__Required action__: Output only the lines below that start at the line containing "if a % 0x20 == 0 then s.txCtrlWrite t v" and end at the line containing "if a = Reg.tunCommit", with both ends kept.

◆ ◆ ◆

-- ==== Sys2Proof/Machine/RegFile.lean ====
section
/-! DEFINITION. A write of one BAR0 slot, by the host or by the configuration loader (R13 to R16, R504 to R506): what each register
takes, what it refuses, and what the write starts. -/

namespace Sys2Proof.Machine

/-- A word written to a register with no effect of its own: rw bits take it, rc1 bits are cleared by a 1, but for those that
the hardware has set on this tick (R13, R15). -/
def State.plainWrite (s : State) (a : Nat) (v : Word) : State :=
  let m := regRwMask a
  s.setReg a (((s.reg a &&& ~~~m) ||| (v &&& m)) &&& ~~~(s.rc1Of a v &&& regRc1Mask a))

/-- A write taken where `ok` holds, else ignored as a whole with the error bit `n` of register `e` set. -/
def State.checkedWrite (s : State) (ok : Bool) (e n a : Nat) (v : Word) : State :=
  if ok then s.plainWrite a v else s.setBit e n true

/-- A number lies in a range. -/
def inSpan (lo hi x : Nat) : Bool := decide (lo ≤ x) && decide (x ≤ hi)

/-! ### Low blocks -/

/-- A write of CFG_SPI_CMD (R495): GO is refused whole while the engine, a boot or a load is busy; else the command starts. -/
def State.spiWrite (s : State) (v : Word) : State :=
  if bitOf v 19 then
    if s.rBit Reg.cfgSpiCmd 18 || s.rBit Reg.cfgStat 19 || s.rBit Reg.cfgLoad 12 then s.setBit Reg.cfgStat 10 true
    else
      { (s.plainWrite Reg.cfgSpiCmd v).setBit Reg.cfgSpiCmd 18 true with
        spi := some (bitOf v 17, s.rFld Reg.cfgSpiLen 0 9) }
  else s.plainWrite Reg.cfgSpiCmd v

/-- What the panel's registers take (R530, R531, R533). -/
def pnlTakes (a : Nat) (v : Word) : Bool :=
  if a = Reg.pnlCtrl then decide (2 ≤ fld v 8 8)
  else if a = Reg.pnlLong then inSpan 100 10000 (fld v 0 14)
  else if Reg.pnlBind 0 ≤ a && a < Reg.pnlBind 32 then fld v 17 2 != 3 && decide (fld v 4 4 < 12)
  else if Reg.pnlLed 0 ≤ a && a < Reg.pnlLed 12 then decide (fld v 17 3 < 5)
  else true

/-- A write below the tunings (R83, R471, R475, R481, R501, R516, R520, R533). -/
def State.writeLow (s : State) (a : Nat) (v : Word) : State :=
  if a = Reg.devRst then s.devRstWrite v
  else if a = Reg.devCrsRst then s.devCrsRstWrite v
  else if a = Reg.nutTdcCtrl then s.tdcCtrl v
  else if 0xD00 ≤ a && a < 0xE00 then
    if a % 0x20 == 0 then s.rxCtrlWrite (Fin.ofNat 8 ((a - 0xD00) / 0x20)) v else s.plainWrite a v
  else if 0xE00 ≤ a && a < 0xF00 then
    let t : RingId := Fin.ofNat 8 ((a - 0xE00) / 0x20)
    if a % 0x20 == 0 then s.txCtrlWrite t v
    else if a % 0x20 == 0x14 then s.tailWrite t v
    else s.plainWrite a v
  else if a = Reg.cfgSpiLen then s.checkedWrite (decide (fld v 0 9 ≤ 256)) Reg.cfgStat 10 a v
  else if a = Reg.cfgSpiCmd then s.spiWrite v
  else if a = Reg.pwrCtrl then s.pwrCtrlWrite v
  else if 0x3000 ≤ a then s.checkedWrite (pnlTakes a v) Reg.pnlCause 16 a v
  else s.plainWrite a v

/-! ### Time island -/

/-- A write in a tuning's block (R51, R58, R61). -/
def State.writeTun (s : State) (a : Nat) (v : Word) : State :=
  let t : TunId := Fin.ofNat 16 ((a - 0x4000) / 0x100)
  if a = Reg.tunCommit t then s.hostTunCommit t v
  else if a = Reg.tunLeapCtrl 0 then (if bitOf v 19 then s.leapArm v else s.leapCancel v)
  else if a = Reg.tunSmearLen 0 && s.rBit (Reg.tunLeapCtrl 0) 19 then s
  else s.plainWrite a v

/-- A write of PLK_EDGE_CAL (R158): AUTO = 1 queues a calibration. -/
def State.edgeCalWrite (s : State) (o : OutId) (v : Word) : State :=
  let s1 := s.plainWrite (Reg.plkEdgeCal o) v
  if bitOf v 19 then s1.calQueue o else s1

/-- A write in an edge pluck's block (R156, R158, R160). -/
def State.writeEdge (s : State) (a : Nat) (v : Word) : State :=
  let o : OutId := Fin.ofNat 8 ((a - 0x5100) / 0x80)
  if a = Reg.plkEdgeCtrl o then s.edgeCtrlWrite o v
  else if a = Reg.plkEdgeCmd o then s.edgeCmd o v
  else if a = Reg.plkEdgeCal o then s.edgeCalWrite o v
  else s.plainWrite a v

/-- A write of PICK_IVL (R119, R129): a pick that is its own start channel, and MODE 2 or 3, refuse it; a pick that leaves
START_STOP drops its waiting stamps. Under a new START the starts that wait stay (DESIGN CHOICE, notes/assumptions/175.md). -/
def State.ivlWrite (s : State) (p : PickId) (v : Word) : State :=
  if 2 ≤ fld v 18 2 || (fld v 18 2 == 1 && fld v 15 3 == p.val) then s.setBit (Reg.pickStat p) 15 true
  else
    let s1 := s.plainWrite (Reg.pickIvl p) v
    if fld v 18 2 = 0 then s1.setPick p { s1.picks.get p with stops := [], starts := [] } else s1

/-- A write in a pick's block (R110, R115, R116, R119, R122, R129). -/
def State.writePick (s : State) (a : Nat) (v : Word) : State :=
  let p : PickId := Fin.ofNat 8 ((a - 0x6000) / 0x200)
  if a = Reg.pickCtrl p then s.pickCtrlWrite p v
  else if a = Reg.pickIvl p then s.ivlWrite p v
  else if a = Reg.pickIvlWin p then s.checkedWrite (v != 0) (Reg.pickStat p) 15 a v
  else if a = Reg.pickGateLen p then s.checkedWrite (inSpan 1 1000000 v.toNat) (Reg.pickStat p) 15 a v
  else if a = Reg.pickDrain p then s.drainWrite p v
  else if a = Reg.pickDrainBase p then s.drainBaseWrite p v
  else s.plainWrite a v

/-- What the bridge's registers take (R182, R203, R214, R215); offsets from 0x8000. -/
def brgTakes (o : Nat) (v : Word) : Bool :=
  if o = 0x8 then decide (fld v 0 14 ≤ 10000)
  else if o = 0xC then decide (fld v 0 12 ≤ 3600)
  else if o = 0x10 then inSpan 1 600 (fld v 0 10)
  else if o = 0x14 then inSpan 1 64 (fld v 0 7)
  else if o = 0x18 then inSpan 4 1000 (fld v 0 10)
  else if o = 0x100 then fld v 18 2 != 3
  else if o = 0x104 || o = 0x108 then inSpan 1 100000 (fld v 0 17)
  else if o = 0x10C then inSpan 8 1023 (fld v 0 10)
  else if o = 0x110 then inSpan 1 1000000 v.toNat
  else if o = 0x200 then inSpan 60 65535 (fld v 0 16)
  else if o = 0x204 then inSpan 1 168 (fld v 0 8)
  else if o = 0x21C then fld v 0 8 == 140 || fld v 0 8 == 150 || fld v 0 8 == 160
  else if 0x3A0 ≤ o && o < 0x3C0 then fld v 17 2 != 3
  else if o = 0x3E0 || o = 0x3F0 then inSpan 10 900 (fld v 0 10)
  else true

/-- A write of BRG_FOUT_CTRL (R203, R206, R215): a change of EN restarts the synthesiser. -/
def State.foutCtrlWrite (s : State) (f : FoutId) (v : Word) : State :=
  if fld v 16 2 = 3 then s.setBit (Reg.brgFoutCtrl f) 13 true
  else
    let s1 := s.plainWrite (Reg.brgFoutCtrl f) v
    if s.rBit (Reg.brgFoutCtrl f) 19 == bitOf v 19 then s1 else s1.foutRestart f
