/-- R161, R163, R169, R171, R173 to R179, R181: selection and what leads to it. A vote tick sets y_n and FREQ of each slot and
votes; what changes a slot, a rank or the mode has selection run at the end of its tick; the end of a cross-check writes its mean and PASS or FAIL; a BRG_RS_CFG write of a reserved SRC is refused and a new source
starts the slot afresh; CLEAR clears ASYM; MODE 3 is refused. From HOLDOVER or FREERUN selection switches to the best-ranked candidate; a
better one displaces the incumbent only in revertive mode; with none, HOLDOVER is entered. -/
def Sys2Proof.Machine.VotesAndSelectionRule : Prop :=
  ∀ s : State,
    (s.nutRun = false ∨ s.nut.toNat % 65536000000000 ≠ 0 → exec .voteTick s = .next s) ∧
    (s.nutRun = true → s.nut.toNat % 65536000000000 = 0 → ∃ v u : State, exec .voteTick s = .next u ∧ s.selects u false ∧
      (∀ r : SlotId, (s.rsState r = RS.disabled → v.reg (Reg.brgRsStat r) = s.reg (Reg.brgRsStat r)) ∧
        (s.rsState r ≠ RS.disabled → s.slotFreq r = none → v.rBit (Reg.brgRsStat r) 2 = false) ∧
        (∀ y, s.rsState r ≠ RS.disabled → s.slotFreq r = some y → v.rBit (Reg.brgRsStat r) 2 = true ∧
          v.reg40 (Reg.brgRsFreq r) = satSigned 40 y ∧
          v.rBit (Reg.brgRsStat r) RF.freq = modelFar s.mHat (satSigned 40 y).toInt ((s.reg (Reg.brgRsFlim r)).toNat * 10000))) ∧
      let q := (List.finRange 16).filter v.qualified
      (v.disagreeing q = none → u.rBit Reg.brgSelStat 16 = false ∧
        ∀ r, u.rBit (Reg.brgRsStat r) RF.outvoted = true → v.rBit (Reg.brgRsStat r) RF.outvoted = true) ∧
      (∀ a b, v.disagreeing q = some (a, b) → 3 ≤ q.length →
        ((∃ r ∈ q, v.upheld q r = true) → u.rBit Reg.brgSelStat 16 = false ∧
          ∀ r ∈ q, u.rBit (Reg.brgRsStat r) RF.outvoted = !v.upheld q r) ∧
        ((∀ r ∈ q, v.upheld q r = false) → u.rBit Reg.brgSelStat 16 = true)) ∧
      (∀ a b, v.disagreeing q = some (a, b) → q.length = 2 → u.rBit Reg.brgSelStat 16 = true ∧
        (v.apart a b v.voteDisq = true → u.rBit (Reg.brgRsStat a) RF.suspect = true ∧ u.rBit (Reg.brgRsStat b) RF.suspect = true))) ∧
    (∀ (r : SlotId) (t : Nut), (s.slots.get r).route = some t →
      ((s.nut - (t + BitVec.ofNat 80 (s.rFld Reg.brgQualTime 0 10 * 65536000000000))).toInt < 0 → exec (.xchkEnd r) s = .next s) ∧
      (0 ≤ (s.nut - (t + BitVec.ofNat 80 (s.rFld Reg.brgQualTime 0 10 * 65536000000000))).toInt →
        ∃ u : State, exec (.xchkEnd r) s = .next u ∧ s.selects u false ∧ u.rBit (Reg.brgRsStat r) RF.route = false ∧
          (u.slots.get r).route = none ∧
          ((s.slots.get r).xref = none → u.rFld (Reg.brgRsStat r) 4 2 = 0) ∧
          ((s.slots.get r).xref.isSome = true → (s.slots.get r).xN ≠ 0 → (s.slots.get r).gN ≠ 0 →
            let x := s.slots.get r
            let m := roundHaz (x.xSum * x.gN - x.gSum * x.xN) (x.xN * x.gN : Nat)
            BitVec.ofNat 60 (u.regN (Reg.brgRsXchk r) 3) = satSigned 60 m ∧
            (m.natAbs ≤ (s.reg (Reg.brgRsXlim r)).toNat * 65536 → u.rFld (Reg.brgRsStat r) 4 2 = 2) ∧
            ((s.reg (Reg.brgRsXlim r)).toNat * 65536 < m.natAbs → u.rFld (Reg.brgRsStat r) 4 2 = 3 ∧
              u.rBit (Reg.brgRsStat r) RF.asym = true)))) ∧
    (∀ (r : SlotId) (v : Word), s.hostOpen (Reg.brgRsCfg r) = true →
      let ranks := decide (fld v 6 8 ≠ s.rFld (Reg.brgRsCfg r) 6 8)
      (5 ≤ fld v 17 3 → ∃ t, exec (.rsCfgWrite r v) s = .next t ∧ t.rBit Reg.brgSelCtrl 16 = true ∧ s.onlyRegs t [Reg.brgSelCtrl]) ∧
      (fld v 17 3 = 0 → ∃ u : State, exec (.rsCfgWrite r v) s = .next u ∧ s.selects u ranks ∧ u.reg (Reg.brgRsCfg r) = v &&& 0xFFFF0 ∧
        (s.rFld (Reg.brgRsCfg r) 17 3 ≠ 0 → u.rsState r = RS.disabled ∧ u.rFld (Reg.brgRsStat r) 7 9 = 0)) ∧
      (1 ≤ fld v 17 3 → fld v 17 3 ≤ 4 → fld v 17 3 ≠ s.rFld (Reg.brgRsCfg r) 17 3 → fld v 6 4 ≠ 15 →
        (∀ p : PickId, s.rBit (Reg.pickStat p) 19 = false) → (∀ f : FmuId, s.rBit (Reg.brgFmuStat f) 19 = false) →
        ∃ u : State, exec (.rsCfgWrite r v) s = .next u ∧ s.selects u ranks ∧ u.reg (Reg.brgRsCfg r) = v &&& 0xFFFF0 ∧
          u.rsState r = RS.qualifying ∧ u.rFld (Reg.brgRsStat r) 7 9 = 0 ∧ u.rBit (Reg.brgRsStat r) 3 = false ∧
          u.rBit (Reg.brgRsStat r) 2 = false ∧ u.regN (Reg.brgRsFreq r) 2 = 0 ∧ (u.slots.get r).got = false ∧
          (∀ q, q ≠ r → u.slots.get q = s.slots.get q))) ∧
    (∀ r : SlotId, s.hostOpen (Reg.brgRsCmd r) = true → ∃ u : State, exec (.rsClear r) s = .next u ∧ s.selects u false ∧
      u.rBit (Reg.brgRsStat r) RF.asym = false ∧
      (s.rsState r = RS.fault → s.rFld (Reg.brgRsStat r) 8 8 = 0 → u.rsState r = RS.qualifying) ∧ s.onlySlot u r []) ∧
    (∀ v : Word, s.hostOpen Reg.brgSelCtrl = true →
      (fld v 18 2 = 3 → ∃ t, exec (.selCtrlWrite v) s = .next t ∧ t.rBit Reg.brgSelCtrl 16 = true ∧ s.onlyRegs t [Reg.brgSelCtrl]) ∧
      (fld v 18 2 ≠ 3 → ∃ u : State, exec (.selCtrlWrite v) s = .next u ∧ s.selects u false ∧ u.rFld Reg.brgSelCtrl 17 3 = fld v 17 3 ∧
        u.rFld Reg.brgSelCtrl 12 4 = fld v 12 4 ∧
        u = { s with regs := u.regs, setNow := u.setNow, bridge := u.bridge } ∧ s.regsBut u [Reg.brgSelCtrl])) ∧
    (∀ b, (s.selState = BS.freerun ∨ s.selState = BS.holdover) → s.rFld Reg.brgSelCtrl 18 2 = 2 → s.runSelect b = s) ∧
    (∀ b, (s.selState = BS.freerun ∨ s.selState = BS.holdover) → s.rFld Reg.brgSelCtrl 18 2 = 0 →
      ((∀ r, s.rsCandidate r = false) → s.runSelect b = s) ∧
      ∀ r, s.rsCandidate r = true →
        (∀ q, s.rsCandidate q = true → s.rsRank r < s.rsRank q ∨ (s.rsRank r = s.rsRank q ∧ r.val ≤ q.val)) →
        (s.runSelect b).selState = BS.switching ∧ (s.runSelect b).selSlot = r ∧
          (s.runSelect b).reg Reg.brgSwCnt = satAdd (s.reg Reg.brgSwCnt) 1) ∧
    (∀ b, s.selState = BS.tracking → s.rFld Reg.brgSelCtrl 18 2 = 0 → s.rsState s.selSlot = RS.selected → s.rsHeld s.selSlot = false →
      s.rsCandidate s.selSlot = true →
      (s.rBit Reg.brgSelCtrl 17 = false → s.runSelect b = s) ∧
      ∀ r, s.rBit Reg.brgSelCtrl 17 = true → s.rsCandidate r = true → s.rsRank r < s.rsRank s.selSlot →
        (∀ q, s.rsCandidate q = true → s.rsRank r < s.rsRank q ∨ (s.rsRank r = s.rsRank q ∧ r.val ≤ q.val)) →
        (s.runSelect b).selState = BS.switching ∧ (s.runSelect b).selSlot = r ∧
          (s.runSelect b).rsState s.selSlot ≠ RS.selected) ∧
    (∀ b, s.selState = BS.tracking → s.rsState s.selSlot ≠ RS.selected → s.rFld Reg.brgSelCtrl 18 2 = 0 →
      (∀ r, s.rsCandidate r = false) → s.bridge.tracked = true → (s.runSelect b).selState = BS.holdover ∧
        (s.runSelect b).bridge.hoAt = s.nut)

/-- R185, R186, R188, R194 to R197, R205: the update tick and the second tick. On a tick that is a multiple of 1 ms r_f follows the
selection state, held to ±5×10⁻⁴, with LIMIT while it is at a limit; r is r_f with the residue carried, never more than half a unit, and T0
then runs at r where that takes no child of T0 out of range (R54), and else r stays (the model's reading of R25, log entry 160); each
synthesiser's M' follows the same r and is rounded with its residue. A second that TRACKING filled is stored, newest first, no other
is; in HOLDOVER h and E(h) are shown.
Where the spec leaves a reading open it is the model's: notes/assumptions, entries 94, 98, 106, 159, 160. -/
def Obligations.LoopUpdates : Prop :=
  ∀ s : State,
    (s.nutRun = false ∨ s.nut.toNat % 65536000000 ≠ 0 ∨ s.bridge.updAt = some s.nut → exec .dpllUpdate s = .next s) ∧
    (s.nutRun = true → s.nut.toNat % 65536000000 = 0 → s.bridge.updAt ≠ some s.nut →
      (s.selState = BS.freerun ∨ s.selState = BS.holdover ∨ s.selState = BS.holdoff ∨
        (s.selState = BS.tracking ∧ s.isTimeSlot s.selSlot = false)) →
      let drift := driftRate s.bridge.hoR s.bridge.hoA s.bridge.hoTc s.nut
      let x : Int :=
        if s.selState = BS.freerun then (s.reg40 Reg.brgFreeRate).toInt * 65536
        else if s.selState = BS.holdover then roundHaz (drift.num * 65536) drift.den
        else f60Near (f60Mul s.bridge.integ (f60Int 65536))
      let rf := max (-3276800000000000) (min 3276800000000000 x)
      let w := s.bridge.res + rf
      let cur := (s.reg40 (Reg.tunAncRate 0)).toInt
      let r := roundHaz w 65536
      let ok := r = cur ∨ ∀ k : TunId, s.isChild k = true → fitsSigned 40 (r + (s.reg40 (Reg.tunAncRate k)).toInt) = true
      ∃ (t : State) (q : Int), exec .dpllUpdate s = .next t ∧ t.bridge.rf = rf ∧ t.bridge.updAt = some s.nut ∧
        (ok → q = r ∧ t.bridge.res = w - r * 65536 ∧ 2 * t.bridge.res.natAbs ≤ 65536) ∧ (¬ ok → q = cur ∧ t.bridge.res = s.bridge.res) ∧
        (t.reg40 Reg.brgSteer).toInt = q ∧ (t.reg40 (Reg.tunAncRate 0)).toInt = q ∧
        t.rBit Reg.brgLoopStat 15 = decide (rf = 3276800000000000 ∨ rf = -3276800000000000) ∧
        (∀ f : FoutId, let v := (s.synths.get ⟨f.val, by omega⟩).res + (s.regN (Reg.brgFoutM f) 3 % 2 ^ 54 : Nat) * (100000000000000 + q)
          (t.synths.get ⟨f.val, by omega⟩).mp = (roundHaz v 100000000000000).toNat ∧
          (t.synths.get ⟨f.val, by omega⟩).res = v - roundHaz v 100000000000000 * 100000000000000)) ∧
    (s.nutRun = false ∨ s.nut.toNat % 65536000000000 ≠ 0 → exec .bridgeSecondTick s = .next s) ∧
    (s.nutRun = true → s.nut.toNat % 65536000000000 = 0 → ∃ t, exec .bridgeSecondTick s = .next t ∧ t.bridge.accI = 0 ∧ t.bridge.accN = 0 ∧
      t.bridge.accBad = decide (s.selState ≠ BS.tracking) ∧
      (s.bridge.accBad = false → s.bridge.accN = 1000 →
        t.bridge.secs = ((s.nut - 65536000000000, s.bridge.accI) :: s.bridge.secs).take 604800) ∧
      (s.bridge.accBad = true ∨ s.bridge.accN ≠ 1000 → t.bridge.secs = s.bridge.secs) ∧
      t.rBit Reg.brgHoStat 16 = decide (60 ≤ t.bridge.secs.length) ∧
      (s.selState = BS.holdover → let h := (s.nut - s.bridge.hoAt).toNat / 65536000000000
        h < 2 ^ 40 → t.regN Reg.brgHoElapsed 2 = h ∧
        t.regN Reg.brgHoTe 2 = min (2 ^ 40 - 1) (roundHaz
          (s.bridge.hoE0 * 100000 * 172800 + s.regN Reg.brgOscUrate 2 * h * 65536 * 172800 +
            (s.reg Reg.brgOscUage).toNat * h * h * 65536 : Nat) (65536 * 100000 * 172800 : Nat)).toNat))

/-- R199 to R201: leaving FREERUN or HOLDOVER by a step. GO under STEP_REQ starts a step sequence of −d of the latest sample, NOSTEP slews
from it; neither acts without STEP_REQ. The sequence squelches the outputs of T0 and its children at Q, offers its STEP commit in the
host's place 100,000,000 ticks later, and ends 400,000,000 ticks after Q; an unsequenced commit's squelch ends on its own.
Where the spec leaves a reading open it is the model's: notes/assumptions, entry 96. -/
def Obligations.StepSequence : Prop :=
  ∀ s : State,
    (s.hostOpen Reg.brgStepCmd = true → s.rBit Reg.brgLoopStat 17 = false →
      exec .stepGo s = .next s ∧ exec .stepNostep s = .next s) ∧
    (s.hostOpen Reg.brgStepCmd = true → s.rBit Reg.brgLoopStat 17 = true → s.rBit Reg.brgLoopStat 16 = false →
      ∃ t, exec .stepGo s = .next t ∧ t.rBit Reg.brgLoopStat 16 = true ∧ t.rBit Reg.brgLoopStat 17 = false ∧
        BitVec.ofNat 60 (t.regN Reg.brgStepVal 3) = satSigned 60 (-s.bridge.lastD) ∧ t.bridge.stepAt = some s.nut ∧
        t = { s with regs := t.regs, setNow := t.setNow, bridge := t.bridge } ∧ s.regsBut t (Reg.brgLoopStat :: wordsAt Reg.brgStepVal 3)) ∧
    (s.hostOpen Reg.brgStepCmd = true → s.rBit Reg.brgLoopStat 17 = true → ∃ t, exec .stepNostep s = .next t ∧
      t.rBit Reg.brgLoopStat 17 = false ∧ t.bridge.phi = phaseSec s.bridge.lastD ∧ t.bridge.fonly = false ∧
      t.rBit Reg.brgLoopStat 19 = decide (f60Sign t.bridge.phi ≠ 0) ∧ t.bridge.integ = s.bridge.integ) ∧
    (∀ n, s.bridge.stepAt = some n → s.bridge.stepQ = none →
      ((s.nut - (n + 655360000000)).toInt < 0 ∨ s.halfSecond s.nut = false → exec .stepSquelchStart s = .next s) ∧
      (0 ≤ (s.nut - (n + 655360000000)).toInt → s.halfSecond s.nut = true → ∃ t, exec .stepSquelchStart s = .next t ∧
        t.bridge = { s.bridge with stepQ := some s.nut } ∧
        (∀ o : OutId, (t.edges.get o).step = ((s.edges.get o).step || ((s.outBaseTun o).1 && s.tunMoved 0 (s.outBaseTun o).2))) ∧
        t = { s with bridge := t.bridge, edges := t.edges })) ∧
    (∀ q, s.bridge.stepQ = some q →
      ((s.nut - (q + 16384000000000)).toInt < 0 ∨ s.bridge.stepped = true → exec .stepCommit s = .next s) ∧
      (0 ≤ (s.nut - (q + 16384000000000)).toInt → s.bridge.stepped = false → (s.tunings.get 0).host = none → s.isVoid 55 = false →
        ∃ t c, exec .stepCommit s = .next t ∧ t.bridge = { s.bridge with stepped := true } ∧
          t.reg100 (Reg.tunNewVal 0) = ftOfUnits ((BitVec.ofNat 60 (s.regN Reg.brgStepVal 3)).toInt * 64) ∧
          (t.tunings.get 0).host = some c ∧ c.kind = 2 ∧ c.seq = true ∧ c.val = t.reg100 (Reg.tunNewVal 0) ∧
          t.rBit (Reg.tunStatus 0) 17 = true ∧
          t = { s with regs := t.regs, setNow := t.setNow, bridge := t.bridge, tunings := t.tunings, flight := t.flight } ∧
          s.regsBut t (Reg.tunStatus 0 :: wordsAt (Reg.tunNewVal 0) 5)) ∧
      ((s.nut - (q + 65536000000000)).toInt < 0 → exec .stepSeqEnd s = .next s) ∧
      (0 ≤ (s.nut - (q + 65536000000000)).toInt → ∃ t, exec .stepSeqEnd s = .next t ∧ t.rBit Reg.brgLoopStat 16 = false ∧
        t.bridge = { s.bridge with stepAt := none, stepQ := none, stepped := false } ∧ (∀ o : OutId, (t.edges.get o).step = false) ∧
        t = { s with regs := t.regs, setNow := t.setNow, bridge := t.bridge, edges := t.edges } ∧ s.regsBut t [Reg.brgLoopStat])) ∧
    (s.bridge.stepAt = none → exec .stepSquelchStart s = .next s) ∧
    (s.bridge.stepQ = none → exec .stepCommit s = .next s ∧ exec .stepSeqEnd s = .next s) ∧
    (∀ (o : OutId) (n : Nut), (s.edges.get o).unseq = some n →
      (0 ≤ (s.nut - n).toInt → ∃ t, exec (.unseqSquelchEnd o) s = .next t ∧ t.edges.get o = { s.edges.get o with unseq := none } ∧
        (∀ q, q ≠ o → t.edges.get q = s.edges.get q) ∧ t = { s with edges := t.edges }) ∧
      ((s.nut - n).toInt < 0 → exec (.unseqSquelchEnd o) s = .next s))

◆ ◆ ◆

__Reply to the task__:
    if a % 0x20 == 0 then s.txCtrlWrite t v
    else if a % 0x20 == 0x14 then s.tailWrite t v
    else s.plainWrite a v
  else if a = Reg.cfgSpiLen then s.checkedWrite (decide (fld v 0 9 ≤ 256)) Reg.cfgStat 10 a v
  else if a = Reg.cfgSpiCmd then s.spiWrite v
  else if a = Reg.pwrCtrl then s.pwrCtrlWrite v
  else if 0x3000 ≤ a then s.checkedWrite (pnlTakes a v) Reg.pnlCause 16 a v
  else s.plainWrite a v

/-! ### Time island -/

/-- A write in a tuning's block (R51, R58, R61). -/
def State.writeTun (s : State) (a : Nat) (v : Word) : State :=
  let t : TunId := Fin.ofNat 16 ((a - 0x4000) / 0x100)
  if a = Reg.tunCommit t then s.hostTunCommit t v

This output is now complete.